Amid Salem’s long history with baseball, it was faced with the need to build a new stadium following the 1990 season when Major League Baseball released a set of minimum regulations for every minor league ballpark.
As stated in a lengthy article by Clark Ruhland in the spring 2014 edition of “Salem Magazine,” the Salem City Council voted unanimously to build a new 6,500-seat baseball stadium between the Salem Civic Center and Salem Stadium at a cost of $5 million.
It was called the Salem Memorial Baseball Stadium and built to Double-A standards.
Major League Baseball’s “The Official Professional Baseball Rules Book” lists detailed standards for minor league ballparks.

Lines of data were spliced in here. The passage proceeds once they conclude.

theorem State.grpWrite_disables (hg : g < 8) (on : (s.reg .wovGrpCfg g).getLsbD 0 = true)
    (hv : v = s.reg .wovGrpCfg g &&& ~~~1) : (s.grpWrite g off v).reg .wovGrpCfg g = v
      ∧ ∀ h, (s.grpWrite g off v).group h = (s.setGroup g { (s.group g).disable with dfc := 0 }).group h := by
  obtain ⟨t, ht⟩ : ∃ t, t = (s.setReg .wovGrpCfg g 0 v).setGroup g (s.group g).disable := ⟨_, rfl⟩
  have cfg : t.reg .wovGrpCfg g = v := by rw [ht, State.reg_setGroup, State.reg_setReg]
  have tOff : t.grpOn g = false := by rw [State.grpOn, cfg, hv]; simp
  obtain ⟨lanes, b, recorded⟩ := (t.setGrpDef g 0).memberRecords_frame g (s.lanesOf g)
  have written : s.grpWrite g off v
      = { t.setGrpDef g 0 with wov := { (t.setGrpDef g 0).wov with lanes := lanes }, bbx := b } := by
    have sOn : s.grpOn g = true := on
    rw [← recorded]
    unfold State.grpWrite
    dsimp only
    rw [State.grpCfgWrite_disables due binder on hv, ← ht, if_neg (by simp [tOff, sOn]), if_neg (by simp [tOff])]
  refine ⟨?_, fun h => ?_⟩
  · rw [written]
    exact (t.setGrpDef_grpCfg 0 hg).trans cfg
  · rw [written]
    refine (t.setGrpDef_group g h 0).trans ?_
    have own : t.group g = (s.group g).disable := by rw [ht, State.group_setGroup]
    by_cases hh : h = g
    · subst hh
      rw [State.group_setGroup, State.group_setGroup, own]
      simp [Group.withDef]
    · rw [State.group_setGroup_other _ _ hh, State.group_setGroup_other _ _ hh, ht, State.group_setGroup_other _ _ hh]
      rfl

end

/-! ### The obligation -/

/-- Settles O48: each command by the equation of its success; a lane frame's payload is fixed by what opened it. -/
theorem wovenSend : Obligations.WovenSend := by
  rintro s g _ rfl
  refine ⟨?items, ?frames, ?slot, ?keymark, ?map, ?change, ?enable, ?kat⟩
  case items =>
    rintro b _ r fill open_ sealing masks young rfl hr
    refine ⟨?_, fun i assoc kn pn frame free ready fits accepted gap last => ?_⟩
    · rintro _ none_ rfl
      rw [exec_clothItemSend_open open_, State.placeItem_fill sealing masks young hr none_]
    · have placed := State.placeItem_ready s (n := fill) rfl ready sealing free masks young fits accepted r (by omega) gap last
      refine ⟨_, (exec_clothItemSend_open open_).trans (congrArg _ placed), ?_, ?_, ?_, ?_, fun h other => ?_⟩
      · rw [State.placed_group, State.group_setGroup]; rfl
      · rw [State.placed_group, State.group_setGroup]; rfl
      · rw [State.placed_group, State.group_setGroup]; rfl
      · rw [State.placed_group, State.group_setGroup]; rfl
      · rw [State.placed_group, State.group_setGroup_other _ _ other]
  case frames =>
    intro l u hl member live unsent on map key opened force
    obtain ⟨out, regs, variant, mfc, inForce⟩ := State.opened_frame opened
    obtain ⟨t, sends, sent⟩ := exec_laneFrameSend_sends hl member live unsent map key opened
    obtain ⟨faw, count, ssl⟩ := u.overhead_word g l (u.memberFrame g l).1
    have reads : ∀ (id : RegId) (i j : Nat), u.reg id i j = s.reg id i j := fun id i j => by
      rw [State.reg, regs, variant, State.reg]
    refine ⟨t, _, _, _, sends, by rw [sent, out], faw, by rw [count, mfc], fun k data rank => ?_,
      fun first ais stop sealing => ?_⟩
    · obtain ⟨code, payload⟩ := State.memberFrame_data (s := u) (k := k) (by rw [State.field, reads]; exact force)
        (by rw [State.grpOn, reads]; exact on) (by simpa only [State.binder, State.field, reads] using data)
        (by rw [inForce]; exact rank)
      exact ⟨by rw [ssl, code]; rfl, by rw [payload, inForce]⟩
    · rw [if_pos first] at opened
      exact State.openFrame_row opened on (Group.label_woven ais stop sealing)
  case slot =>
    rintro v _ hg hr hl small rfl
    rw [exec_wovCkTxSlotWrite hg hr hl small, State.ckTxWrite_eq]
    refine ⟨fun valid done => by rw [if_pos ⟨valid, done⟩], fun refused => congrArg _ (if_neg ?_)⟩
    rintro ⟨valid, done⟩
    exact refused.elim (fun x => absurd (x.symm.trans valid) (by decide)) (fun x => absurd (x.symm.trans done) (by decide))
  case keymark =>
    rintro b _ sealing on key map ais stop other masks young rfl
    refine ⟨_, exec_keymarkSend_starts sealing on key map ais stop masks young, ?_⟩
    obtain ⟨seals, next, cloth⟩ := Group.sealWith_next (G := (s.group g).place
      (hdrContent 3 ((s.group g).ck (if (s.group g).ckSlot then 1 else 0)).kn.toNat 0 0 0) []
      ((s.group g).ck (if b then 1 else 0)) 16) (n := (s.group g).ckSlot) sealing other
    rw [State.group_setGroup]
    exact ⟨cloth.trans (List.append_nil _), seals, next, rfl, rfl, rfl⟩
  case map =>
    intro v hg hr hl here
    rw [exec_wovTxMapWrite hg hr hl here]
    refine ⟨fun off => by simp [State.txMapWrite, off], ?_⟩
    rintro m _ on diff rfl idle data lane some_
    rw [State.txMapWrite_changes on diff idle data lane some_]
  case change =>
    intro c change on
    refine ⟨fun armed fresh place first => exec_memberAnnounce_announces change on armed fresh place first, ?_⟩
    rintro _ announced marker first rfl
    obtain ⟨t, takes, groups⟩ := exec_mapTakeEffect_takes change on announced marker first
    refine ⟨t, takes, ?_, fun h other => ?_⟩
    · rw [groups, State.group_setGroup]
    · rw [groups, State.group_setGroup_other _ _ other]
  case enable =>
    rintro v _ hg hr hl due small rfl here
    rw [exec_wovGrpCfgWrite hg hr hl small (here.imp_right And.right)]
    have binder : s.variant = .tv16e → v.getLsbD 1 = false := fun e => (here.resolve_left (not_not.2 e)).1
    refine ⟨fun off on ok => ?_, fun on hv => ?_⟩
    · obtain ⟨d, two, dark, cfg, groups⟩ := State.grpWrite_enables (off := 0xC0_0000 + 0x1000 * g) due binder hg off on ok
      refine ⟨_, d, rfl, cfg, ?_, two, dark, fun h other => ?_⟩
      · rw [groups, State.group_setGroup]
      · rw [groups, State.group_setGroup_other _ _ other]
    · obtain ⟨cfg, groups⟩ := State.grpWrite_disables (off := 0xC0_0000 + 0x1000 * g) due binder hg on hv
      refine ⟨_, rfl, cfg, ?_, fun h other => ?_⟩
      · rw [groups, State.group_setGroup]
      · rw [groups, State.group_setGroup_other _ _ other]
  case kat =>
    intro hg untested
    rw [exec, execHeaderSealerKatFail, if_neg (by simp [Nat.not_le.2 hg, untested])]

Among the standards are seating capacity. The 2015 edition of the rules book states that “seating capacities shall be established to be appropriate for the size of the Minor League Club’s market.” Recommended minimum capacities include 2,500 seats for Short-Season Class A and Rookie teams, 4,000 seats for Class A teams, 6,000 seats for Double-A teams and 10,000 seats for Triple-A teams.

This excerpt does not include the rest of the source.